A derelict James Bond island and creative uses for scrapped airplanes: winners of the 2020 Architecture Drawing Prize announced

The 165 submissions to Sir John Soane’s Museum show that drawing is far from dead

Airplane Tower by Victor Hugo Azevedo and Cheryl Lu Xu © World Architecture Festival

Airplane Tower by Victor Hugo Azevedo and Cheryl Lu Xu © World Architecture Festival

Due to Covid-19, the number of planes being scrapped could double to 1,000 a year by the end of 2023, up from 400 to 500 planes annually since 2016, according to data released by the aviation analytics firm Cirium last September. So why not turn them into affordable housing instead, propose Victor Hugo Azevedo and Cheryl Lu Xu of Robert A. M. Stern Architects, New York. Their drawings, titled Aeroplane Tower and executed in Autodesk Sketchbook for the iPad Pro, have won the special Lockdown Prize in the 2020 Sir John Soane’s Museum Architecture Drawing Prize.

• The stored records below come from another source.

/-- The running station that sells from it, at coin step 10, on a Wednesday at 10:00:00. -/
def fares : State :=
  { run with
    setup := { run.setup with settings := { run.setup.settings with coinStep := 10 } }
    clock := { run.clock with date := ⟨2025, 3, 12⟩, weekday := 2, second := 25200 }
    store := { run.store with fare := { resetSlot with active := some fareImage, activeEdition := 12 } } }

/-- The answer's quote. -/
def quoteOf (s : State) : Option Nat :=
  match s.host.result.answer.data with
  | .quote q => some q.quote
  | _ => none

/-- An off-peak group with a concession: 790 within the window, 980 at 16:00:00. -/
theorem test_quote : quoteOf (after (.saleQuote 0 ⟨2, 3105, 3, 2, none⟩) fares) = some 790 ∧
    quoteOf (after (.saleQuote 0 ⟨2, 3105, 3, 2, none⟩) (atSecond 46800 fares)) = some 980 := by decide

theorem test_quote_refused : (after (.saleQuote 0 ⟨2, 3105, 3, 7, none⟩) fares).host.result.answer.reason = some .tooMany ∧
    (after (.saleQuote 0 ⟨2, 3105, 5, 2, none⟩) fares).host.result.answer.reason = some .notInTable ∧
    (after (.saleQuote 0 ⟨2, 3105, 3, 0, none⟩) fares).host.result.answer.reason = some .badPassengers := by decide

/-- Rounding and the cap, at coin step 50. -/
theorem test_rounding : roundedQuote (percentOf 125 50 * 3) 50 = 200 ∧ roundedQuote 125 50 = 150 ∧
    roundedQuote 120000 50 = 99999 ∧ roundedQuote 90000 50 = 90000 := by decide

/-- A ticket paid in coins: the last credit of 100 gives change 10 and serial 1,004,117. -/
theorem test_coins : (after (.saleCredit 0 100) (selling (sale790 .paying 700))).host.result.answer.data =
      .creditIssued 800 10 1004117 ∧
    (after (.saleCredit 0 100) (selling (sale790 .paying 700))).sales.serialCounter = 4118 ∧
    (after (.saleCredit 0 500) (selling (sale790 .paying 0))).host.result.answer.data = .credit 500 290 := by decide

/-- The jammed printer: the record is VOID with refund 800 and change 0. -/
theorem test_jam : ((after (.salePrinted 0 .failed) (after (.saleCredit 0 100) (selling (sale790 .paying 700)))).sales.journal.map
    (fun j => (j.void, j.refund, j.change))) = [(true, 800, 0)] := by decide

/-- The last wheelchair space: the own claim's completion at receive count 910 grants it. -/
def claiming : State :=
  { selling { sale790 .claiming 0 with space := some ⟨1762, monday, .chair⟩, claim := some 77, lifetime := none, payment := none } with
    line := { run.line with queue := [⟨77, 1, .claim ⟨1762, monday, .chair, 77⟩⟩], condition := .sending, rxCount := 909 }
    claims := [⟨1762, monday, .chair, 1, 77, none, .queued, none⟩] }

theorem test_grant : (after .completion claiming).claims = [⟨1762, monday, .chair, 1, 77, some 910, .granted, none⟩] ∧
    ((after .completion claiming).sales.sale.map (·.stage)) = some .paying := by decide

/-- A peer's CLAIM for the last space withdraws the own one and closes the sale. -/
theorem test_withdrawal : (after (.claimReceived ⟨2, 300⟩ ⟨1762, monday, .chair, 300⟩)
      { claiming with line := { claiming.line with condition := .backoff 1, rxCount := 614 } }).claims =
      [⟨1762, monday, .chair, 2, 300, some 615, .pending, some 5000⟩] ∧
    (after (.claimReceived ⟨2, 300⟩ ⟨1762, monday, .chair, 300⟩)
      { claiming with line := { claiming.line with condition := .backoff 1 } }).sales.sale = none := by decide

/-- A CLAIM emptied by muting closes the sale CLAIMING even when its queued claim left the list at a swap (R141, R150). -/
theorem test_claim_gone : (after (.segReqReceived ⟨1, 0⟩ ⟨1, .fare, 1, 0⟩) { claiming with claims := [] }).sales.sale = none := by
  decide

/-- A suspension's text in pieces of 24 characters. -/
theorem test_pieces : pieces 24 2 (txt "No trains beyond Vessby Replacement buses run") =
    [txt "No trains beyond Vessby ", txt "Replacement buses run   "] := by decide

/-- A board of 40 columns, filter 1: one row of the morning example, D = 15. -/
theorem test_row : callRow ⟨4, 40, 1, 0, 0, 3, 7⟩ 180 18600 [txt "Vessby"] { call1762 with
      state := .reported, estimates := some ⟨18900, 18900, 18930, 0⟩ } = txt "08:12 Vessby          Exp 08:16    5 min" := by decide

/-- A SALE_CREDIT frame cut short is answered BAD_LENGTH and reaches no block. -/
theorem test_cut_short : (after (.unknownCommandFrame [22, 23, 3, 0]) (selling (sale790 .paying 0))).host.result =
    ⟨22, 23, ⟨.badLength, none, .none⟩⟩ := by decide

/-- The stale acknowledgement of a clash, and the second one. -/
theorem test_stale_ack : (after (.noticeAck 0 16 1) { run with notices := { run.notices with clash := ⟨true, 2⟩ } }).host.result.answer =
      ⟨.refused, some .staleAck, .latchCount 2⟩ ∧
    (after (.noticeAck 0 16 2) { run with notices := { run.notices with clash := ⟨true, 2⟩ } }).notices.clash = ⟨false, 2⟩ := by
  decide

/-- A coalesced CALL_CHANGED, and a full queue's oldest notice dropped. -/
theorem test_notices : (raise (.callChanged 3) (raise (.callChanged 2) run)).notices.queue = [⟨.callChanged 3, 500⟩] ∧
    ((raise .journalFull { run with notices := { run.notices with
      queue := List.replicate 16 ⟨.peerChange 2 .unknown .present, 0⟩ } }).notices.drops = 1) := by decide

/-- A cabinet restarted by its host: coin step 7 gives 5, columns 12 give 16, the counter stays 4,120. -/
def restarted : ConfigParams :=
  ⟨0x2E41, 180, 30, 300, ⟨false, .up, 150, 1000, 30⟩, ⟨false, .down, 150, 1000, 30⟩, 4, 12, 0, 0, 0, 3, 7, 7, 4100⟩

theorem test_configure : (after (.configure 54 restarted) { ready with setup := { ready.setup with configured := false }
                                                                       sales := ⟨none, 4120, []⟩ }).setup.settings.coinStep = 5 ∧
    (after (.configure 54 restarted) { ready with setup := { ready.setup with configured := false }
                                                  sales := ⟨none, 4120, []⟩ }).board.config.columns = 16 ∧
    (after (.configure 54 restarted) { ready with setup := { ready.setup with configured := false }
                                                  sales := ⟨none, 4120, []⟩ }).sales.serialCounter = 4120 := by decide

/-- The bytes of one RUNNING frame, and a lateness of −120. -/
theorem test_running_bytes : frameBody ⟨1, 412⟩ (.running report1762) =
    [0x02, 0x01, 0x01, 0x9C, 0x0C, 0x06, 0xE2, 0x19, 0x03, 0x0A, 0x00, 0x01, 0x2C, 0x00, 0x48, 0x30, 0x00] ∧
    signed2 (-120) = [0xFF, 0x88] := by decide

The judging panel spanned fine art and architecture, with Narinder Sagoo of Foster & Partners, Ken Shuttleworth of Make Architects and Lily Jencks of LilyJencks Studio and the AA School of Architecture; Louise Stewart, curator of exhibitions at the Soane museum; the artist duo Ben Langland and Nikki Bell, and artists Pablo Bronstein and Gary Simmons. They thought Aeroplane Tower was both witty (they especially liked how the tail fins with the airlines’ showy logos stacked up as a decorative element) and serious, not to mention media-friendly too.

Apartment #5, a Labyrinth and Repository of Spatial by Clement Laurencio © World Architecture Festival

This has been the fourth year for a prize that aims, says the museum’s director, Bruce Boucher, to demonstrate a continuity between the practice of architects in the past, including Sir John Soane himself, whose collection of 30,000 drawings, from Renaissance masters to those by his own hand or his pupils, constitute a great part of the museum’s treasures.

Do people still draw? The answer is very much yes, said Shuttleworth at the online award event on 28 January: “The fact that we draw as architects very much defines us; no one can stop us drawing.” Indeed, the largest percentage of the 165 submissions from 30 countries this year was of hand drawings, the other categories being digital and hybrid.

Re-reading Metropolis by Chenglin Jin © World Architecture Festival

Clement Laurencio of the Bartlett School of Architecture, London, was the overall winner and winner in the hybrid category, with his Apartment #5, a Labyrinth and Repository of Spatial Memories drawn in pencil and manipulated digitally. As life locked down in March last year, Laurencio realised he would not be able to travel except in his mind, so he remembered buildings by Le Corbusier that he had seen recently in India and tried to consolidate flashbacks, including photos, even of the key-hole of his door. He then made 30 pencil drawings in A3, scanned and digitally composed them as a kind of dolls house—a hugely detailed labyrinth of spatial memories. “An apartment is a vessel in which our memories cohabit,” he said.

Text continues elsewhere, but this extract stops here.